Redacción, Diario El Divisadero
Tras un proceso de 18 meses, el Juzgado de Letras del Trabajo de Coyhaique acogió la demanda de la periodista Paulina Schwaner, exfuncionaria de la Secretaría General de Gobierno (Segegob), determinando que ese organismo vulneró su Garantía de Indemnidad al no renovarle la Contrata luego que ella denunciara acoso y maltrato laboral por parte de su jefatura, la ex seremi de Gobierno de Aysén.
"Durante 20 meses mantuve la convicción de que mi desvinculación no había sido una mera decisión administrativa, sino una vendetta política de parte de un "lote" del PS, por denunciar a una acosadora y maltratadora laboral militante de esa fracción socialista. Hoy, la justicia ha reconocido que yo tenía la razón", señaló la profesional.
Uno de los elementos considerados por el tribunal fue la comparación entre el estatus laboral de la demandante y el de otra funcionaria contratada bajo iguales condiciones.

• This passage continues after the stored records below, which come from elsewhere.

-- ==== Sys2Proof/Certificates/Slice0/Obligations.lean ====
section
/-! DEFINITION. The statements for the provers: each is a def Obligations.<Name> : Prop. -/

open Sys2Proof Sys2Proof.Machine

/-! ## Integer words -/

/-- R105, R107, R108: the value each integer word writes. -/
def Obligations.IntegerWordsWriteTheirResult : Prop :=
  ∀ (s : State) (sd sa sb sc : SReg) (imm : BitVec 15) (amt : BitVec 6) (im : BitVec 20),
    let x := s.rs sa
    let y := s.rs sb
    let i := imm.signExtend 64
    WordWrites (.add sd sa sb) s sd (x + y) ∧ WordWrites (.sub sd sa sb) s sd (x - y) ∧
    WordWrites (.and sd sa sb) s sd (x &&& y) ∧ WordWrites (.or sd sa sb) s sd (x ||| y) ∧
    WordWrites (.xor sd sa sb) s sd (x ^^^ y) ∧
    WordWrites (.sll sd sa sb) s sd (x <<< (y.toNat % 64)) ∧ WordWrites (.srl sd sa sb) s sd (x >>> (y.toNat % 64)) ∧
    WordWrites (.sra sd sa sb) s sd (x.sshiftRight (y.toNat % 64)) ∧
    WordWrites (.slt sd sa sb) s sd (if x.toInt < y.toInt then 1 else 0) ∧
    WordWrites (.sltu sd sa sb) s sd (if x.toNat < y.toNat then 1 else 0) ∧
    WordWrites (.min sd sa sb) s sd (if x.toInt < y.toInt then x else y) ∧
    WordWrites (.max sd sa sb) s sd (if x.toInt < y.toInt then y else x) ∧
    WordWrites (.mul sd sa sb) s sd (x * y) ∧
    WordWrites (.mulh sd sa sb) s sd (BitVec.ofInt 64 (x.toInt * y.toInt / 2 ^ 64)) ∧
    WordWrites (.mulhu sd sa sb) s sd (BitVec.ofNat 64 (x.toNat * y.toNat / 2 ^ 64)) ∧
    WordWrites (.popc sd sa) s sd (BitVec.ofNat 64 (popc x)) ∧
    WordWrites (.clz sd sa) s sd (BitVec.ofNat 64 (leadingZeros x.toNat 64)) ∧
    WordWrites (.ctz sd sa) s sd (BitVec.ofNat 64 (trailingZeros x.toNat 64)) ∧
    WordWrites (.sel sd sa sb sc) s sd (if s.rs sc ≠ 0 then x else y) ∧
    WordWrites (.addi sd sa imm) s sd (x + i) ∧ WordWrites (.andi sd sa imm) s sd (x &&& i) ∧
    WordWrites (.ori sd sa imm) s sd (x ||| i) ∧ WordWrites (.xori sd sa imm) s sd (x ^^^ i) ∧
    WordWrites (.slti sd sa imm) s sd (if x.toInt < i.toInt then 1 else 0) ∧
    WordWrites (.slli sd sa amt) s sd (x <<< amt.toNat) ∧ WordWrites (.srli sd sa amt) s sd (x >>> amt.toNat) ∧
    WordWrites (.srai sd sa amt) s sd (x.sshiftRight amt.toNat) ∧
    WordWrites (.lui sd im) s sd ((im ++ 0#12).signExtend 64) ∧
    WordWrites (.auipc sd im) s sd (s.hart.pc + (im ++ 0#12).signExtend 64)

/-- R105, R106: DIV, DIVU, REM and REMU write the quotient rounded toward zero and the remainder, for every operand, and raise
no trap but the stack-limit fault of R104. R106: the quotient q and the remainder r always satisfy x = q y + r modulo 2^64,
signed and unsigned, and the one overflow gives -2^63 and 0. -/
def Obligations.DivisionIsTotalAndExact : Prop :=
  (∀ (s : State) (sd sa sb : SReg),
     let x := s.rs sa
     let y := s.rs sb
     let gives (i : Instr) (q : Word) : Prop := WordWrites i s sd q ∧ (s.belowLimit sd q = true → WordTraps i s 0x1B q)
     gives (.div sd sa sb) (if y = 0 then BitVec.allOnes 64 else BitVec.ofInt 64 (x.toInt.tdiv y.toInt)) ∧
     gives (.rem sd sa sb) (if y = 0 then x else BitVec.ofInt 64 (x.toInt.tmod y.toInt)) ∧
     gives (.divu sd sa sb) (if y = 0 then BitVec.allOnes 64 else BitVec.ofNat 64 (x.toNat / y.toNat)) ∧
     gives (.remu sd sa sb) (if y = 0 then x else BitVec.ofNat 64 (x.toNat % y.toNat))) ∧
  ((∀ x y : Word, divS x y * y + remS x y = x) ∧ (∀ x y : Word, divU x y * y + remU x y = x) ∧
   (∀ x : Word, divS x 0 = BitVec.allOnes 64 ∧ divU x 0 = BitVec.allOnes 64 ∧ remS x 0 = x ∧ remU x 0 = x) ∧
   divS (BitVec.intMin 64) (BitVec.allOnes 64) = BitVec.intMin 64 ∧ remS (BitVec.intMin 64) (BitVec.allOnes 64) = 0 ∧
   divU (BitVec.intMin 64) (BitVec.allOnes 64) = 0 ∧ remU (BitVec.intMin 64) (BitVec.allOnes 64) = BitVec.intMin 64)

La sentencia explicita que la Segegob incurrió en una diferencia de trato, es decir, discriminó a la periodista frente a la otra funcionaria cuya Contrata, al no haber hecho denuncia alguna, fue renovada automáticamente.
La decisión de sacar a Paulina Schwaner del Ministerio, fue adoptada por una autoridad del Nivel Central de la Segegob en noviembre de 2024 mientras estaba en curso un sumario administrativo abierto a partir de las denuncias por acoso y maltrato laboral contra la entonces seremi.
Asimismo, ya antes de su desvinculación, la Mutual de Seguridad había diagnosticado que la profesional sufría un trastorno adaptativo de origen laboral asociado -de acuerdo con los antecedentes médicos correspondientes- a una jefatura descrita como hostil y disfuncional.
"La autoridad que me desvinculó conocía las denuncias por acoso y maltrato, conocía la existencia de una investigación sumaria y conocía también los antecedentes relacionados con mi enfermedad laboral. Pese a ello, tomó la decisión de dejarme sin trabajo. Esa decisión hoy ha sido jurídicamente cuestionada y sancionada por un tribunal y el Estado deberá resarcir pecuniariamente el profundo daño que dicha autoridad me provocó", afirmó la ex funcionaria de la Segegob.
Más allá del resultado judicial, también sufrió daño moral, económico y profesional pues en los 20 últimos meses no pudo volver a ejercer de modo estable su profesión, pese a buscar trabajo denodadamente y contar con una valorada trayectoria profesional a nivel nacional e internacional.